Nevertheless, on the Wimbledon grass anything – well, almost anything, could happen. Nadal is giving Wimbledon a miss and his battered body a rest, but since he hasn’t reached the final since 2011, he would have been at long odds anyway. Andy Murray is making a tentative return from operations and injuries. He was well beaten in the second round at Queen’s, and even though no one doubts his spirit and he has been named in the British Olympic team for Tokyo – it’s very hard to envisage him going deep in a 5-sets a match tournament. Still, he has, at the moment of writing, won his first two rounds, with moments of brilliance, alongside moments of lost concentration, but the will to win seemed as strong as ever. By the time this article is posted, we will know whether he has beaten the talented young Canadian Denis Shapovalov, ranked 10 in the world.
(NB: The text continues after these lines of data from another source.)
-- ==== Sys2Proof/Laws/Frame6.lean ====
section
/-!
SUPPORT. The fields of `State` that each operation can change, operation by operation (part 6).
-/
set_option linter.all false
set_option linter.unusedTactic false
set_option linter.unreachableTactic false
namespace Sys2Proof.Machine

open Sys2Proof

theorem drainFlush_same (s : State) (a1 : ℕ) :
    Same 274877906944 s (drainFlush s a1) := by
  delta drainFlush
  repeat' (first
    | with_reducible exact Same.refl _ _
    | with_reducible assumption
    | ((with_reducible apply Same.step ?_ (setDma_same _ _ _) ?_); on_goal 1 => rfl)
    | (extract_lets +onlyGivenNames x; (with_reducible apply Same.cut x ?_ ?_); (on_goal 1 => (unfold x; clear x)); (on_goal 2 => (intro hx; clear_value x)))
    | (extract_lets +onlyGivenNames x; clear_value x)
    | (extract_lets +onlyGivenNames x; unfold x; clear x)
    | split)

theorem ringAdvance_same (s : State) (a1 : ℕ) (a2 : RingSt) :
    Same 67108880 s (ringAdvance s a1 a2) := by
  delta ringAdvance
  repeat' (first
    | with_reducible exact Same.refl _ _
    | with_reducible assumption
    | ((with_reducible apply hwUpdate_same ?_ ?_ ?_); on_goal 1 => rfl)
    | ((with_reducible apply Same.step ?_ (setRing_same _ _ _) ?_); on_goal 1 => rfl)
    | (extract_lets +onlyGivenNames x; (with_reducible apply Same.cut x ?_ ?_); (on_goal 1 => (unfold x; clear x)); (on_goal 2 => (intro hx; clear_value x)))
    | (extract_lets +onlyGivenNames x; clear_value x)
    | (extract_lets +onlyGivenNames x; unfold x; clear x)
    | intro _
    | split)

theorem drainSlot_same (s : State) (a1 : ℕ) :
    Same 140737555464208 s (drainSlot s a1) := by
  delta drainSlot
  repeat' (first
    | with_reducible exact Same.refl _ _
    | with_reducible assumption
    | ((with_reducible apply Same.step ?_ (ringPass1_same _ _) ?_); on_goal 1 => rfl)
    | ((with_reducible apply Same.step ?_ (wr_same _ _ _) ?_); on_goal 1 => rfl)
    | ((with_reducible apply Same.step ?_ (hostWrite_same _ _ _) ?_); on_goal 1 => rfl)
    | (extract_lets +onlyGivenNames x; (with_reducible apply Same.cut x ?_ ?_); (on_goal 1 => (unfold x; clear x)); (on_goal 2 => (intro hx; clear_value x)))
    | (extract_lets +onlyGivenNames x; clear_value x)
    | (extract_lets +onlyGivenNames x; unfold x; clear x)
    | split)

theorem drainRun_same (s : State) (a1 : ℕ) (a2 : ℕ) :
    Same 176763741151248 s (drainRun s a1 a2) := by
  delta drainRun
  repeat' (first
    | with_reducible exact Same.refl _ _
    | with_reducible assumption
    | ((with_reducible apply Same.step ?_ (setDma_same _ _ _) ?_); on_goal 1 => rfl)
    | ((with_reducible apply Same.step ?_ (bump_same _ _ _) ?_); on_goal 1 => rfl)
    | ((with_reducible apply Same.step ?_ (ringAdvance_same _ _ _) ?_); on_goal 1 => rfl)
    | ((with_reducible apply Same.step ?_ (ringOver_same _ _) ?_); on_goal 1 => rfl)
    | ((with_reducible apply Same.step ?_ (drainAfter_same _ _) ?_); on_goal 1 => rfl)
    | ((with_reducible apply Same.step ?_ (drainSlot_same _ _) ?_); on_goal 1 => rfl)
    | with_reducible apply Same.upto ?_ ?_
    | (extract_lets +onlyGivenNames x; (with_reducible apply Same.cut x ?_ ?_); (on_goal 1 => (unfold x; clear x)); (on_goal 2 => (intro hx; clear_value x)))
    | (extract_lets +onlyGivenNames x; clear_value x)
    | (extract_lets +onlyGivenNames x; unfold x; clear x)
    | intro _
    | split
    | ((with_reducible apply Same.put_dmaLast ?_ ?_) <;> [rfl; skip]))

theorem portTurns_same (s : State) (a1 : ℕ) :
    Same 68719476736 s (portTurns s a1) := by
  delta portTurns
  repeat' (first
    | with_reducible exact Same.refl _ _
    | with_reducible assumption
    | (extract_lets +onlyGivenNames x; (with_reducible apply Same.cut x ?_ ?_); (on_goal 1 => (unfold x; clear x)); (on_goal 2 => (intro hx; clear_value x)))
    | (extract_lets +onlyGivenNames x; clear_value x)
    | (extract_lets +onlyGivenNames x; unfold x; clear x)
    | split
    | ((with_reducible apply Same.put_cal ?_ ?_) <;> [rfl; skip]))

theorem driverStart_same (s : State) (a1 : ℕ) :
    Same 140823388823568 s (driverStart s a1) := by
  delta driverStart
  repeat' (first
    | with_reducible exact Same.refl _ _
    | with_reducible assumption
    | ((with_reducible apply Same.step ?_ (portTurns_same _ _) ?_); on_goal 1 => rfl)
    | ((with_reducible apply Same.step ?_ (setFod_same _ _ _) ?_); on_goal 1 => rfl)
    | ((with_reducible apply Same.step ?_ (pushRec_same _ _ _ _ _ _ _ _) ?_); on_goal 1 => rfl)
    | (extract_lets +onlyGivenNames x; (with_reducible apply Same.cut x ?_ ?_); (on_goal 1 => (unfold x; clear x)); (on_goal 2 => (intro hx; clear_value x)))
    | (extract_lets +onlyGivenNames x; clear_value x)
    | (extract_lets +onlyGivenNames x; unfold x; clear x)
    | split)

theorem driverStop_same (s : State) (a1 : ℕ) :
    Same 73744 s (driverStop s a1) := by
  delta driverStop
  repeat' (first
    | with_reducible exact Same.refl _ _
    | with_reducible assumption
    | ((with_reducible apply Same.step ?_ (setFod_same _ _ _) ?_); on_goal 1 => rfl)
    | ((with_reducible apply Same.step ?_ (slowCheck_same _ _) ?_); on_goal 1 => rfl)
    | (extract_lets +onlyGivenNames x; (with_reducible apply Same.cut x ?_ ?_); (on_goal 1 => (unfold x; clear x)); (on_goal 2 => (intro hx; clear_value x)))
    | (extract_lets +onlyGivenNames x; clear_value x)
    | (extract_lets +onlyGivenNames x; unfold x; clear x)
    | split)

theorem echoIn_same (s : State) (a1 : ℕ) (a2 : ℕ) (a3 : ℕ) (a4 : ℕ) :
    Same 1056784 s (echoIn s a1 a2 a3 a4) := by
  delta echoIn
  repeat' (first
    | with_reducible exact Same.refl _ _
    | with_reducible assumption
    | ((with_reducible apply Same.step ?_ (bump_same _ _ _) ?_); on_goal 1 => rfl)
    | ((with_reducible apply Same.step ?_ (setLane_same _ _ _) ?_); on_goal 1 => rfl)
    | ((with_reducible apply Same.step ?_ (auditFail_same _ _) ?_); on_goal 1 => rfl)
    | (extract_lets +onlyGivenNames x; (with_reducible apply Same.cut x ?_ ?_); (on_goal 1 => (unfold x; clear x)); (on_goal 2 => (intro hx; clear_value x)))
    | (extract_lets +onlyGivenNames x; clear_value x)
    | (extract_lets +onlyGivenNames x; unfold x; clear x)
    | split)

theorem endpointReset_same (s : State) (a1 : ℕ) :
    Same 26388279074832 s (endpointReset s a1) := by
  delta endpointReset
  repeat' (first
    | with_reducible exact Same.refl _ _
    | with_reducible assumption
    | ((with_reducible apply Same.step ?_ (raise_same _ _ _ _ _ _) ?_); on_goal 1 => rfl)
    | (extract_lets +onlyGivenNames x; (with_reducible apply Same.cut x ?_ ?_); (on_goal 1 => (unfold x; clear x)); (on_goal 2 => (intro hx; clear_value x)))
    | (extract_lets +onlyGivenNames x; clear_value x)
    | (extract_lets +onlyGivenNames x; unfold x; clear x)
    | split
    | ((with_reducible apply Same.put_pcieUp_msix ?_ ?_ ?_) <;> [rfl; rfl; skip]))

theorem scSafe_same (s : State) (a1 : ℕ) :
    Same 40976 s (scSafe s a1) := by
  delta scSafe
  repeat' (first
    | with_reducible exact Same.refl _ _
    | with_reducible assumption
    | ((with_reducible apply Same.step ?_ (wb_same _ _ _ _ _) ?_); on_goal 1 => rfl)
    | ((with_reducible apply Same.step ?_ (bumpM_same _ _ _) ?_); on_goal 1 => rfl)
    | ((with_reducible apply Same.step ?_ (setSc_same _ _ _) ?_); on_goal 1 => rfl)
    | (extract_lets +onlyGivenNames x; (with_reducible apply Same.cut x ?_ ?_); (on_goal 1 => (unfold x; clear x)); (on_goal 2 => (intro hx; clear_value x)))
    | (extract_lets +onlyGivenNames x; clear_value x)
    | (extract_lets +onlyGivenNames x; unfold x; clear x)
    | split)

theorem phaseFreeze_same (s : State) (a1 : ℕ) (a2 : ℚ) :
    Same 140754669346832 s (phaseFreeze s a1 a2) := by
  delta phaseFreeze
  repeat' (first
    | with_reducible exact Same.refl _ _
    | with_reducible assumption
    | ((with_reducible apply Same.step ?_ (slewSettle_same _ _ _) ?_); on_goal 1 => rfl)
    | ((with_reducible apply Same.step ?_ (setFod_same _ _ _) ?_); on_goal 1 => rfl)
    | ((with_reducible apply Same.step ?_ (slewEdges_same _ _ _ _ _ _ _ _) ?_); on_goal 1 => rfl)
    | (extract_lets +onlyGivenNames x; (with_reducible apply Same.cut x ?_ ?_); (on_goal 1 => (unfold x; clear x)); (on_goal 2 => (intro hx; clear_value x)))
    | (extract_lets +onlyGivenNames x; clear_value x)
    | (extract_lets +onlyGivenNames x; unfold x; clear x)
    | split)

theorem fodSafe_same (s : State) (a1 : ℕ) :
    Same 140754669346832 s (fodSafe s a1) := by
  delta fodSafe
  repeat' (first
    | with_reducible exact Same.refl _ _
    | with_reducible assumption
    | ((with_reducible apply Same.step ?_ (phaseFreeze_same _ _ _) ?_); on_goal 1 => rfl)
    | ((with_reducible apply Same.step ?_ (setFod_same _ _ _) ?_); on_goal 1 => rfl)
    | (extract_lets +onlyGivenNames x; (with_reducible apply Same.cut x ?_ ?_); (on_goal 1 => (unfold x; clear x)); (on_goal 2 => (intro hx; clear_value x)))
    | (extract_lets +onlyGivenNames x; clear_value x)
    | (extract_lets +onlyGivenNames x; unfold x; clear x)
    | split)
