theorem ppsEvent_same (s : State) (a1 : ℕ) (a2 : Bool) :
    Same 143230784007186 s (ppsEvent s a1 a2) := by
  delta ppsEvent
  repeat' (first
    | with_reducible exact Same.refl _ _
    | with_reducible assumption
    | ((with_reducible apply Same.step ?_ (bump_same _ _ _) ?_); on_goal 1 => rfl)
    | ((with_reducible apply Same.step ?_ (snapWake_same _) ?_); on_goal 1 => rfl)
    | ((with_reducible apply Same.step ?_ (emit_same _ _) ?_); on_goal 1 => rfl)
    | ((with_reducible apply Same.step ?_ (event_same _ _) ?_); on_goal 1 => rfl)
    | ((with_reducible apply Same.step ?_ (wr_same _ _ _) ?_); on_goal 1 => rfl)
    | ((with_reducible apply Same.step ?_ (snapTrigger_same _ _ _ _) ?_); on_goal 1 => rfl)
    | with_reducible apply Same.upto ?_ ?_
    | (extract_lets +onlyGivenNames x; (with_reducible apply Same.cut x ?_ ?_); (on_goal 1 => (unfold x; clear x)); (on_goal 2 => (intro hx; clear_value x)))
    | (extract_lets +onlyGivenNames x; clear_value x)
    | (extract_lets +onlyGivenNames x; unfold x; clear x)
    | intro _
    | split
    | ((with_reducible apply Same.put_time ?_ ?_) <;> [rfl; skip])
    | ((with_reducible apply Same.put_snap ?_ ?_) <;> [rfl; skip])
    | ((with_reducible apply Same.put_free ?_ ?_) <;> [rfl; skip]))

theorem ppsNext_same (s : State) :
    Same 143230784007186 s (ppsNext s) := by
  delta ppsNext
  repeat' (first
    | with_reducible exact Same.refl _ _
    | with_reducible assumption
    | ((with_reducible apply Same.step ?_ (ppsEvent_same _ _ _) ?_); on_goal 1 => rfl)
    | (extract_lets +onlyGivenNames x; (with_reducible apply Same.cut x ?_ ?_); (on_goal 1 => (unfold x; clear x)); (on_goal 2 => (intro hx; clear_value x)))
    | (extract_lets +onlyGivenNames x; clear_value x)
    | (extract_lets +onlyGivenNames x; unfold x; clear x)
    | split
    | ((with_reducible apply Same.put_time ?_ ?_) <;> [rfl; skip]))

theorem prevDrop_same (s : State) (a1 : ℕ) :
    Same 65536 s (prevDrop s a1) := by
  delta prevDrop
  repeat' (first
    | with_reducible exact Same.refl _ _
    | with_reducible assumption
    | ((with_reducible apply Same.step ?_ (setFod_same _ _ _) ?_); on_goal 1 => rfl)
    | (extract_lets +onlyGivenNames x; (with_reducible apply Same.cut x ?_ ?_); (on_goal 1 => (unfold x; clear x)); (on_goal 2 => (intro hx; clear_value x)))
    | (extract_lets +onlyGivenNames x; clear_value x)
    | (extract_lets +onlyGivenNames x; unfold x; clear x)
    | split)
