theorem seqDo_same (s : State) (a1 : ℕ) (a2 : ℕ) (a3 : Bool) (a4 : OInstr) :
    SameOut 197360932093946 s (seqDo s a1 a2 a3 a4) := by
  delta seqDo
  repeat' (first
    | with_reducible exact Same.refl _ _
    | with_reducible assumption
    | ((with_reducible refine SameOut.mono ?_ (seqWrreg_same _ _ _ _ _)); rfl)
    | ((with_reducible refine SameOut.mono ?_ (seqPlain_same _ _ _ _ _)); rfl)
    | ((with_reducible refine SameOut.mono ?_ (seqLoad_same _ _ _ _ _ _ _ _)); rfl)
    | ((with_reducible refine SameOut.mono ?_ (seqSys_same _ _ _ _)); rfl)
    | ((with_reducible refine SameOut.mono ?_ (seqSc_same _ _ _ _ _ _)); rfl)
    | ((with_reducible refine SameOut.mono ?_ (seqFod_same _ _ _ _ _ _)); rfl)
    | ((with_reducible refine SameOut.mono ?_ (seqGang_same _ _ _ _ _ _)); rfl)
    | ((with_reducible refine SameOut.mono ?_ (seqPost_same _ _ _ _ _ _)); rfl)
    | ((with_reducible refine SameOut.mono ?_ (seqStore_same _ _ _ _ _ _ _)); rfl)
    | ((with_reducible refine seqEnter_same _ _ _ _ _ _ _ ?_ ?_ ?_); on_goal 1 => rfl)
    | with_reducible apply SameOut.ok
    | with_reducible apply SameOut.exc
    | (extract_lets +onlyGivenNames x; (with_reducible apply SameOut.cut x ?_ ?_); (on_goal 1 => (unfold x; clear x)); (on_goal 2 => (intro hx; clear_value x)))
    | (extract_lets +onlyGivenNames x; (with_reducible apply SameOut.cut x.1 ?_ ?_); (on_goal 1 => (unfold x; clear x)); (on_goal 2 => (intro hx; clear_value x)))
    | (intro t h; exact Same.mono (by rfl) (snapEnter_same h))
    | ((with_reducible apply Same.step ?_ (pcNext_same _ _ _) ?_); on_goal 1 => rfl)
    | ((with_reducible apply Same.step ?_ (setResult_same _ _ _ _ _) ?_); on_goal 1 => rfl)
    | ((with_reducible apply Same.step ?_ (setSpair_same _ _ _ _) ?_); on_goal 1 => rfl)
    | ((with_reducible apply Same.step ?_ (seqWaitE_same _ _ _ _ _) ?_); on_goal 1 => rfl)
    | ((with_reducible apply Same.step ?_ (seqRead_same _ _ _) ?_); on_goal 1 => rfl)
    | ((with_reducible apply Same.step ?_ (evtBit_same _ _ _) ?_); on_goal 1 => rfl)
    | ((with_reducible apply Same.step ?_ (seqWaitT_same _ _ _ _) ?_); on_goal 1 => rfl)
    | ((with_reducible apply Same.step ?_ (setSreg_same _ _ _ _) ?_); on_goal 1 => rfl)
    | ((with_reducible apply Same.step ?_ (setPc_same _ _ _) ?_); on_goal 1 => rfl)
    | exact Same.step rfl (snapEnter_same (by with_reducible assumption)) (by with_reducible first | assumption | exact Same.refl _ _)
    | (extract_lets +onlyGivenNames x; (with_reducible apply Same.cut x ?_ ?_); (on_goal 1 => (unfold x; clear x)); (on_goal 2 => (intro hx; clear_value x)))
    | (extract_lets +onlyGivenNames x; (with_reducible apply Same.cut x.1 ?_ ?_); (on_goal 1 => (unfold x; clear x)); (on_goal 2 => (intro hx; clear_value x)))
    | (extract_lets +onlyGivenNames x; clear_value x)
    | (extract_lets +onlyGivenNames x; unfold x; clear x)
    | with_reducible refine Same.ofFst (by assumption) ?_
    | split)
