theorem execFwd_same (a0 : FwdMsg) (s : State) :
    ∃ t, execFwd a0 s = .next t ∧ Same 197360932093690 s t := by
  delta execFwd
  repeat' (first
    | refine ⟨_, rfl, ?_⟩
    | with_reducible exact Same.refl _ _
    | with_reducible assumption
    | ((with_reducible apply Same.step ?_ (fwdTake_same _ _) ?_); on_goal 1 => rfl)
    | (extract_lets +onlyGivenNames x; (with_reducible apply Same.cut x ?_ ?_); (on_goal 1 => (unfold x; clear x)); (on_goal 2 => (intro hx; clear_value x)))
    | (extract_lets +onlyGivenNames x; clear_value x)
    | (extract_lets +onlyGivenNames x; unfold x; clear x)
    | split)

theorem execGangAt_same (a0 : CoreIx) (a1 : CycIx) (s : State) :
    ∃ t, execGangAt a0 a1 s = .next t ∧ Same 197360932093950 s t := by
  delta execGangAt
  repeat' (first
    | refine ⟨_, rfl, ?_⟩
    | with_reducible exact Same.refl _ _
    | with_reducible assumption
    | ((with_reducible apply Same.step ?_ (atCyc_same _ _) ?_); on_goal 1 => rfl)
    | ((with_reducible apply Same.step ?_ (seqOp_same _ _ _) ?_); on_goal 1 => rfl)
    | (extract_lets +onlyGivenNames x; (with_reducible apply Same.cut x ?_ ?_); (on_goal 1 => (unfold x; clear x)); (on_goal 2 => (intro hx; clear_value x)))
    | (extract_lets +onlyGivenNames x; clear_value x)
    | (extract_lets +onlyGivenNames x; unfold x; clear x)
    | split)

theorem execGenSwitch_same (a0 : Master) (s : State) :
    ∃ t, execGenSwitch a0 s = .next t ∧ Same 197360932093690 s t := by
  delta execGenSwitch
  repeat' (first
    | refine ⟨_, rfl, ?_⟩
    | with_reducible exact Same.refl _ _
    | with_reducible assumption
    | ((with_reducible apply Same.step ?_ (regPut_same _ _ _ _) ?_); on_goal 1 => rfl)
    | (extract_lets +onlyGivenNames x; (with_reducible apply Same.cut x ?_ ?_); (on_goal 1 => (unfold x; clear x)); (on_goal 2 => (intro hx; clear_value x)))
    | (extract_lets +onlyGivenNames x; clear_value x)
    | (extract_lets +onlyGivenNames x; unfold x; clear x)
    | split)

theorem execHalt_same (a0 : CoreIx) (s : State) :
    ∃ t, execHalt a0 s = .next t ∧ Same 197360932093946 s t := by
  delta execHalt
  repeat' (first
    | refine ⟨_, rfl, ?_⟩
    | with_reducible exact Same.refl _ _
    | with_reducible assumption
    | ((with_reducible apply Same.step ?_ (seqOp_same _ _ _) ?_); on_goal 1 => rfl)
    | (extract_lets +onlyGivenNames x; (with_reducible apply Same.cut x ?_ ?_); (on_goal 1 => (unfold x; clear x)); (on_goal 2 => (intro hx; clear_value x)))
    | (extract_lets +onlyGivenNames x; clear_value x)
    | (extract_lets +onlyGivenNames x; unfold x; clear x)
    | split)

theorem execHandover_same (s : State) :
    ∃ t, execHandover s = .next t ∧ Same 145234319581202 s t := by
  delta execHandover
  repeat' (first
    | refine ⟨_, rfl, ?_⟩
    | with_reducible exact Same.refl _ _
    | with_reducible assumption
    | ((with_reducible apply Same.step ?_ (smbEval_same _) ?_); on_goal 1 => rfl)
    | ((with_reducible apply Same.step ?_ (handoverTake_same _) ?_); on_goal 1 => rfl)
    | (extract_lets +onlyGivenNames x; (with_reducible apply Same.cut x ?_ ?_); (on_goal 1 => (unfold x; clear x)); (on_goal 2 => (intro hx; clear_value x)))
    | (extract_lets +onlyGivenNames x; clear_value x)
    | (extract_lets +onlyGivenNames x; unfold x; clear x)
    | split)

theorem execHoldExpired_same (s : State) :
    ∃ t, execHoldExpired s = .next t ∧ Same 12304 s t := by
  delta execHoldExpired
  repeat' (first
    | refine ⟨_, rfl, ?_⟩
    | with_reducible exact Same.refl _ _
    | with_reducible assumption
    | ((with_reducible apply Same.step ?_ (holdEnd_same _) ?_); on_goal 1 => rfl)
    | (extract_lets +onlyGivenNames x; (with_reducible apply Same.cut x ?_ ?_); (on_goal 1 => (unfold x; clear x)); (on_goal 2 => (intro hx; clear_value x)))
    | (extract_lets +onlyGivenNames x; clear_value x)
    | (extract_lets +onlyGivenNames x; unfold x; clear x)
    | split)

theorem execHopAt_same (a0 : CoreIx) (a1 : CycIx) (s : State) :
    ∃ t, execHopAt a0 a1 s = .next t ∧ Same 197360932093950 s t := by
  delta execHopAt
  repeat' (first
    | refine ⟨_, rfl, ?_⟩
    | with_reducible exact Same.refl _ _
    | with_reducible assumption
    | ((with_reducible apply Same.step ?_ (atCyc_same _ _) ?_); on_goal 1 => rfl)
    | ((with_reducible apply Same.step ?_ (seqOp_same _ _ _) ?_); on_goal 1 => rfl)
    | (extract_lets +onlyGivenNames x; (with_reducible apply Same.cut x ?_ ?_); (on_goal 1 => (unfold x; clear x)); (on_goal 2 => (intro hx; clear_value x)))
    | (extract_lets +onlyGivenNames x; clear_value x)
    | (extract_lets +onlyGivenNames x; unfold x; clear x)
    | split)

theorem execHopEntryCommit_same (a0 : Master) (a1 : FodIx) (a2 : Fin 16) (a3 : HopFields) (s : State) :
    ∃ t, execHopEntryCommit a0 a1 a2 a3 s = .next t ∧ Same 197360932093690 s t := by
  delta execHopEntryCommit
  repeat' (first
    | refine ⟨_, rfl, ?_⟩
    | with_reducible exact Same.refl _ _
    | with_reducible assumption
    | ((with_reducible apply Same.step ?_ (putHop_same _ _ _ _) ?_); on_goal 1 => rfl)
    | (extract_lets +onlyGivenNames x; (with_reducible apply Same.cut x ?_ ?_); (on_goal 1 => (unfold x; clear x)); (on_goal 2 => (intro hx; clear_value x)))
    | (extract_lets +onlyGivenNames x; clear_value x)
    | (extract_lets +onlyGivenNames x; unfold x; clear x)
    | split)

theorem execHopGo_same (a0 : Master) (a1 : FodIx) (a2 : Fin 16) (a3 : CycIx) (s : State) :
    ∃ t, execHopGo a0 a1 a2 a3 s = .next t ∧ Same 197360932093694 s t := by
  delta execHopGo
  repeat' (first
    | refine ⟨_, rfl, ?_⟩
    | with_reducible exact Same.refl _ _
    | with_reducible assumption
    | ((with_reducible apply Same.step ?_ (regPutM_same _ _ _ _ _) ?_); on_goal 1 => rfl)
    | ((with_reducible apply Same.step ?_ (atCyc_same _ _) ?_); on_goal 1 => rfl)
    | (extract_lets +onlyGivenNames x; (with_reducible apply Same.cut x ?_ ?_); (on_goal 1 => (unfold x; clear x)); (on_goal 2 => (intro hx; clear_value x)))
    | (extract_lets +onlyGivenNames x; clear_value x)
    | (extract_lets +onlyGivenNames x; unfold x; clear x)
    | split)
So, Djokovic would seem to be the last man of the Old Order left standing. For many, he has been the least regarded of them, a player more admired than loved. Yet it now seems likely that he will end his career with more Slam titles than either Federer or Nadal. Having already won in Melbourne and Paris this year, he also has the chance of the elusive Grand Slam this year.
There has been a succession of successors touted for years now, and most have fallen away, flattering only to disappoint. The young Greek Stefanos Tsitsipas took Novak to five sets in the French final, but lost after winning the first two sets; it’s hard to recover from that, and indeed he hasn’t done so, losing to an unseeded player in the first round. Could the 26-year-old Italian, Matteo Berrettini, who took a set off Djokovic in Paris and beat Murray at Queen’s, have a chance? He has a terrific serve, always an advantage on grass. Or maybe it will be the Russian Daniil Medvedev, currently ranked number 2 in the World? That means something, even though Covid has somewhat skewed the rankings. The Austrian Dominic Thiem won the American title in the autumn, Djokovic having been disqualified earlier for hitting someone with a ball struck in anger. But Thiem has scarcely won a match since and withdrew injured before the draw. Then there is the lanky Alexander Zverev… perhaps, perhaps. And there are young Canadians and other young Italians, for whom it may be a year or two too soon.
But the fact is, it’s been “a year too soon” for many recently, and the year passes and next year is too soon, and so it goes until eventually it’s too late rather than too soon, and the Old Order is refusing to yield to the New.
So, Novak is still the man to beat, and my guess is that no one will do so in SW19. That’s just a guess, of course, but you are likely to lose money if you bet on Australian or American tennis players taking the Crown. That Old Order yielded place a long time ago. Nowadays Novak’s most likely challengers are all European.